Various current trends in education highlight the importance of pedagogies that address societal and environmental questions while preparing and inspiring students to take action. Meanwhile, how we view the future influences how we act, and how we act influences the future. Research on young people’s images of the future has shown how technology plays a central role in how we imagine the future and the changes that shape it. This suggests a need to address the role of perceptions of future sociotechnical change and agency in students’ thinking, as it may instruct the development of action-oriented critical scientific literacy. Thus, in this study, we examine how images of the future reflect students’ perceptions of sociotechnical change.

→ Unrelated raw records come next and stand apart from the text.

@[simp] theorem modPart_parts (p : Fin 32) (f : Part → Part) (s : State) : (s.modPart p f).parts = vmod s.parts p f := rfl
@[simp] theorem modPart_pending (p : Fin 32) (f : Part → Part) (s : State) : (s.modPart p f).pending = s.pending := rfl
@[simp] theorem modPart_time (p : Fin 32) (f : Part → Part) (s : State) : (s.modPart p f).time = s.time := rfl
@[simp] theorem modPart_island (p : Fin 32) (f : Part → Part) (s : State) : (s.modPart p f).island = s.island := rfl
@[simp] theorem modPart_store (p : Fin 32) (f : Part → Part) (s : State) : (s.modPart p f).store = s.store := rfl
@[simp] theorem modPart_loader (p : Fin 32) (f : Part → Part) (s : State) : (s.modPart p f).loader = s.loader := rfl
@[simp] theorem modPart_console (p : Fin 32) (f : Part → Part) (s : State) : (s.modPart p f).console = s.console := rfl
@[simp] theorem modPart_tap (p : Fin 32) (f : Part → Part) (s : State) : (s.modPart p f).tap = s.tap := rfl
@[simp] theorem modPart_pins (p : Fin 32) (f : Part → Part) (s : State) : (s.modPart p f).pins = s.pins := rfl
@[simp] theorem modPart_pinsUp (p : Fin 32) (f : Part → Part) (s : State) : (s.modPart p f).pinsUp = s.pinsUp := rfl
@[simp] theorem modPart_hstop (p : Fin 32) (f : Part → Part) (s : State) : (s.modPart p f).hstop = s.hstop := rfl
@[simp] theorem modPart_hstopOn (p : Fin 32) (f : Part → Part) (s : State) : (s.modPart p f).hstopOn = s.hstopOn := rfl
@[simp] theorem modPart_dispatched (p : Fin 32) (f : Part → Part) (s : State) : (s.modPart p f).dispatched = s.dispatched := rfl
@[simp] theorem modPart_tsc (p : Fin 32) (f : Part → Part) (s : State) : (s.modPart p f).tsc = s.tsc := rfl
@[simp] theorem modPart_mem (p : Fin 32) (f : Part → Part) (s : State) : (s.modPart p f).mem = s.mem := rfl
@[simp] theorem modPart_poison (p : Fin 32) (f : Part → Part) (s : State) : (s.modPart p f).poison = s.poison := rfl
@[simp] theorem modPart_scrub (p : Fin 32) (f : Part → Part) (s : State) : (s.modPart p f).scrub = s.scrub := rfl
@[simp] theorem modPart_rat (p : Fin 32) (f : Part → Part) (s : State) : (s.modPart p f).rat = s.rat := rfl
@[simp] theorem modPart_cores (p : Fin 32) (f : Part → Part) (s : State) : (s.modPart p f).cores = s.cores := rfl
@[simp] theorem modPart_aplic (p : Fin 32) (f : Part → Part) (s : State) : (s.modPart p f).aplic = s.aplic := rfl
@[simp] theorem modPart_srcLevel (p : Fin 32) (f : Part → Part) (s : State) : (s.modPart p f).srcLevel = s.srcLevel := rfl
@[simp] theorem modPart_queues (p : Fin 32) (f : Part → Part) (s : State) : (s.modPart p f).queues = s.queues := rfl
@[simp] theorem modPart_evbuf (p : Fin 32) (f : Part → Part) (s : State) : (s.modPart p f).evbuf = s.evbuf := rfl
@[simp] theorem modPart_fwver (p : Fin 32) (f : Part → Part) (s : State) : (s.modPart p f).fwver = s.fwver := rfl
@[simp] theorem modPart_rports (p : Fin 32) (f : Part → Part) (s : State) : (s.modPart p f).rports = s.rports := rfl
@[simp] theorem modPart_clusterHeld (p : Fin 32) (f : Part → Part) (s : State) : (s.modPart p f).clusterHeld = s.clusterHeld := rfl
@[simp] theorem modPart_clusterStop (p : Fin 32) (f : Part → Part) (s : State) : (s.modPart p f).clusterStop = s.clusterStop := rfl
@[simp] theorem modPart_tiles (p : Fin 32) (f : Part → Part) (s : State) : (s.modPart p f).tiles = s.tiles := rfl
@[simp] theorem modPart_shuttle (p : Fin 32) (f : Part → Part) (s : State) : (s.modPart p f).shuttle = s.shuttle := rfl
@[simp] theorem modPart_peat (p : Fin 32) (f : Part → Part) (s : State) : (s.modPart p f).peat = s.peat := rfl
@[simp] theorem modPart_lanes (p : Fin 32) (f : Part → Part) (s : State) : (s.modPart p f).lanes = s.lanes := rfl
@[simp] theorem modPart_fabric (p : Fin 32) (f : Part → Part) (s : State) : (s.modPart p f).fabric = s.fabric := rfl
@[simp] theorem modPart_ports (p : Fin 32) (f : Part → Part) (s : State) : (s.modPart p f).ports = s.ports := rfl
@[simp] theorem modPart_loopback (p : Fin 32) (f : Part → Part) (s : State) : (s.modPart p f).loopback = s.loopback := rfl
@[simp] theorem modPart_nextTid (p : Fin 32) (f : Part → Part) (s : State) : (s.modPart p f).nextTid = s.nextTid := rfl
@[simp] theorem modPart_remote (p : Fin 32) (f : Part → Part) (s : State) : (s.modPart p f).remote = s.remote := rfl
@[simp] theorem modPart_paceFrom (p : Fin 32) (f : Part → Part) (s : State) : (s.modPart p f).paceFrom = s.paceFrom := rfl
@[simp] theorem modPart_chans (p : Fin 32) (f : Part → Part) (s : State) : (s.modPart p f).chans = s.chans := rfl
@[simp] theorem modPart_axes (p : Fin 32) (f : Part → Part) (s : State) : (s.modPart p f).axes = s.axes := rfl
@[simp] theorem modPart_trd (p : Fin 32) (f : Part → Part) (s : State) : (s.modPart p f).trd = s.trd := rfl
@[simp] theorem modPart_fbk (p : Fin 32) (f : Part → Part) (s : State) : (s.modPart p f).fbk = s.fbk := rfl
@[simp] theorem modPart_cc (p : Fin 32) (f : Part → Part) (s : State) : (s.modPart p f).cc = s.cc := rfl
@[simp] theorem modPart_can (p : Fin 32) (f : Part → Part) (s : State) : (s.modPart p f).can = s.can := rfl
@[simp] theorem modPart_dsp (p : Fin 32) (f : Part → Part) (s : State) : (s.modPart p f).dsp = s.dsp := rfl
@[simp] theorem modPart_power (p : Fin 32) (f : Part → Part) (s : State) : (s.modPart p f).power = s.power := rfl
@[simp] theorem modPart_flt (p : Fin 32) (f : Part → Part) (s : State) : (s.modPart p f).flt = s.flt := rfl
@[simp] theorem modPart_frz (p : Fin 32) (f : Part → Part) (s : State) : (s.modPart p f).frz = s.frz := rfl
@[simp] theorem modPart_free (p : Fin 32) (f : Part → Part) (s : State) : (s.modPart p f).free = s.free := rfl

@[simp] theorem modRp_rports (q : Fin 8) (f : RootPort → RootPort) (s : State) : (s.modRp q f).rports = vmod s.rports q f := rfl
@[simp] theorem modRp_pending (q : Fin 8) (f : RootPort → RootPort) (s : State) : (s.modRp q f).pending = s.pending := rfl
@[simp] theorem modRp_time (q : Fin 8) (f : RootPort → RootPort) (s : State) : (s.modRp q f).time = s.time := rfl
@[simp] theorem modRp_island (q : Fin 8) (f : RootPort → RootPort) (s : State) : (s.modRp q f).island = s.island := rfl
@[simp] theorem modRp_store (q : Fin 8) (f : RootPort → RootPort) (s : State) : (s.modRp q f).store = s.store := rfl
@[simp] theorem modRp_loader (q : Fin 8) (f : RootPort → RootPort) (s : State) : (s.modRp q f).loader = s.loader := rfl
@[simp] theorem modRp_console (q : Fin 8) (f : RootPort → RootPort) (s : State) : (s.modRp q f).console = s.console := rfl
@[simp] theorem modRp_tap (q : Fin 8) (f : RootPort → RootPort) (s : State) : (s.modRp q f).tap = s.tap := rfl
@[simp] theorem modRp_pins (q : Fin 8) (f : RootPort → RootPort) (s : State) : (s.modRp q f).pins = s.pins := rfl
@[simp] theorem modRp_pinsUp (q : Fin 8) (f : RootPort → RootPort) (s : State) : (s.modRp q f).pinsUp = s.pinsUp := rfl
@[simp] theorem modRp_hstop (q : Fin 8) (f : RootPort → RootPort) (s : State) : (s.modRp q f).hstop = s.hstop := rfl
@[simp] theorem modRp_hstopOn (q : Fin 8) (f : RootPort → RootPort) (s : State) : (s.modRp q f).hstopOn = s.hstopOn := rfl
@[simp] theorem modRp_dispatched (q : Fin 8) (f : RootPort → RootPort) (s : State) : (s.modRp q f).dispatched = s.dispatched := rfl
@[simp] theorem modRp_tsc (q : Fin 8) (f : RootPort → RootPort) (s : State) : (s.modRp q f).tsc = s.tsc := rfl
@[simp] theorem modRp_mem (q : Fin 8) (f : RootPort → RootPort) (s : State) : (s.modRp q f).mem = s.mem := rfl
@[simp] theorem modRp_poison (q : Fin 8) (f : RootPort → RootPort) (s : State) : (s.modRp q f).poison = s.poison := rfl
@[simp] theorem modRp_scrub (q : Fin 8) (f : RootPort → RootPort) (s : State) : (s.modRp q f).scrub = s.scrub := rfl
@[simp] theorem modRp_rat (q : Fin 8) (f : RootPort → RootPort) (s : State) : (s.modRp q f).rat = s.rat := rfl
@[simp] theorem modRp_cores (q : Fin 8) (f : RootPort → RootPort) (s : State) : (s.modRp q f).cores = s.cores := rfl
@[simp] theorem modRp_aplic (q : Fin 8) (f : RootPort → RootPort) (s : State) : (s.modRp q f).aplic = s.aplic := rfl
@[simp] theorem modRp_srcLevel (q : Fin 8) (f : RootPort → RootPort) (s : State) : (s.modRp q f).srcLevel = s.srcLevel := rfl
@[simp] theorem modRp_queues (q : Fin 8) (f : RootPort → RootPort) (s : State) : (s.modRp q f).queues = s.queues := rfl
@[simp] theorem modRp_evbuf (q : Fin 8) (f : RootPort → RootPort) (s : State) : (s.modRp q f).evbuf = s.evbuf := rfl
@[simp] theorem modRp_fwver (q : Fin 8) (f : RootPort → RootPort) (s : State) : (s.modRp q f).fwver = s.fwver := rfl
@[simp] theorem modRp_clusterHeld (q : Fin 8) (f : RootPort → RootPort) (s : State) : (s.modRp q f).clusterHeld = s.clusterHeld := rfl
@[simp] theorem modRp_clusterStop (q : Fin 8) (f : RootPort → RootPort) (s : State) : (s.modRp q f).clusterStop = s.clusterStop := rfl
@[simp] theorem modRp_tiles (q : Fin 8) (f : RootPort → RootPort) (s : State) : (s.modRp q f).tiles = s.tiles := rfl
@[simp] theorem modRp_shuttle (q : Fin 8) (f : RootPort → RootPort) (s : State) : (s.modRp q f).shuttle = s.shuttle := rfl
@[simp] theorem modRp_peat (q : Fin 8) (f : RootPort → RootPort) (s : State) : (s.modRp q f).peat = s.peat := rfl
@[simp] theorem modRp_lanes (q : Fin 8) (f : RootPort → RootPort) (s : State) : (s.modRp q f).lanes = s.lanes := rfl
@[simp] theorem modRp_fabric (q : Fin 8) (f : RootPort → RootPort) (s : State) : (s.modRp q f).fabric = s.fabric := rfl
@[simp] theorem modRp_ports (q : Fin 8) (f : RootPort → RootPort) (s : State) : (s.modRp q f).ports = s.ports := rfl
@[simp] theorem modRp_loopback (q : Fin 8) (f : RootPort → RootPort) (s : State) : (s.modRp q f).loopback = s.loopback := rfl
@[simp] theorem modRp_nextTid (q : Fin 8) (f : RootPort → RootPort) (s : State) : (s.modRp q f).nextTid = s.nextTid := rfl
@[simp] theorem modRp_remote (q : Fin 8) (f : RootPort → RootPort) (s : State) : (s.modRp q f).remote = s.remote := rfl
@[simp] theorem modRp_paceFrom (q : Fin 8) (f : RootPort → RootPort) (s : State) : (s.modRp q f).paceFrom = s.paceFrom := rfl
@[simp] theorem modRp_chans (q : Fin 8) (f : RootPort → RootPort) (s : State) : (s.modRp q f).chans = s.chans := rfl
@[simp] theorem modRp_axes (q : Fin 8) (f : RootPort → RootPort) (s : State) : (s.modRp q f).axes = s.axes := rfl
@[simp] theorem modRp_trd (q : Fin 8) (f : RootPort → RootPort) (s : State) : (s.modRp q f).trd = s.trd := rfl
@[simp] theorem modRp_fbk (q : Fin 8) (f : RootPort → RootPort) (s : State) : (s.modRp q f).fbk = s.fbk := rfl
@[simp] theorem modRp_cc (q : Fin 8) (f : RootPort → RootPort) (s : State) : (s.modRp q f).cc = s.cc := rfl
@[simp] theorem modRp_can (q : Fin 8) (f : RootPort → RootPort) (s : State) : (s.modRp q f).can = s.can := rfl
@[simp] theorem modRp_dsp (q : Fin 8) (f : RootPort → RootPort) (s : State) : (s.modRp q f).dsp = s.dsp := rfl
@[simp] theorem modRp_power (q : Fin 8) (f : RootPort → RootPort) (s : State) : (s.modRp q f).power = s.power := rfl
@[simp] theorem modRp_flt (q : Fin 8) (f : RootPort → RootPort) (s : State) : (s.modRp q f).flt = s.flt := rfl
@[simp] theorem modRp_parts (q : Fin 8) (f : RootPort → RootPort) (s : State) : (s.modRp q f).parts = s.parts := rfl
@[simp] theorem modRp_frz (q : Fin 8) (f : RootPort → RootPort) (s : State) : (s.modRp q f).frz = s.frz := rfl
@[simp] theorem modRp_free (q : Fin 8) (f : RootPort → RootPort) (s : State) : (s.modRp q f).free = s.free := rfl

Employing abductive qualitative content analysis on 58 upper secondary school students’ essays describing “a typical day” in the future, we focused on how students’ depictions of future sociotechnical change vary along three dimensions: from static futures to radical transformation, from nonproblematic change to issues deeply relevant to societal deliberation, and various framings of who, if anyone, has agency. We found that students’ images of the future contained wide variation in the discussed range of sociotechnical change, while technology was discussed typically in nonproblematic and sometimes in more critical, problematised ways. Indications of agency were mostly vague, but students occasionally attributed agency over sociotechnical change to the general public, specialised experts and themselves. We conclude by discussing the potential implications of the results in regard to recent definitions of scientific literacy as well as future-oriented pedagogies in science education.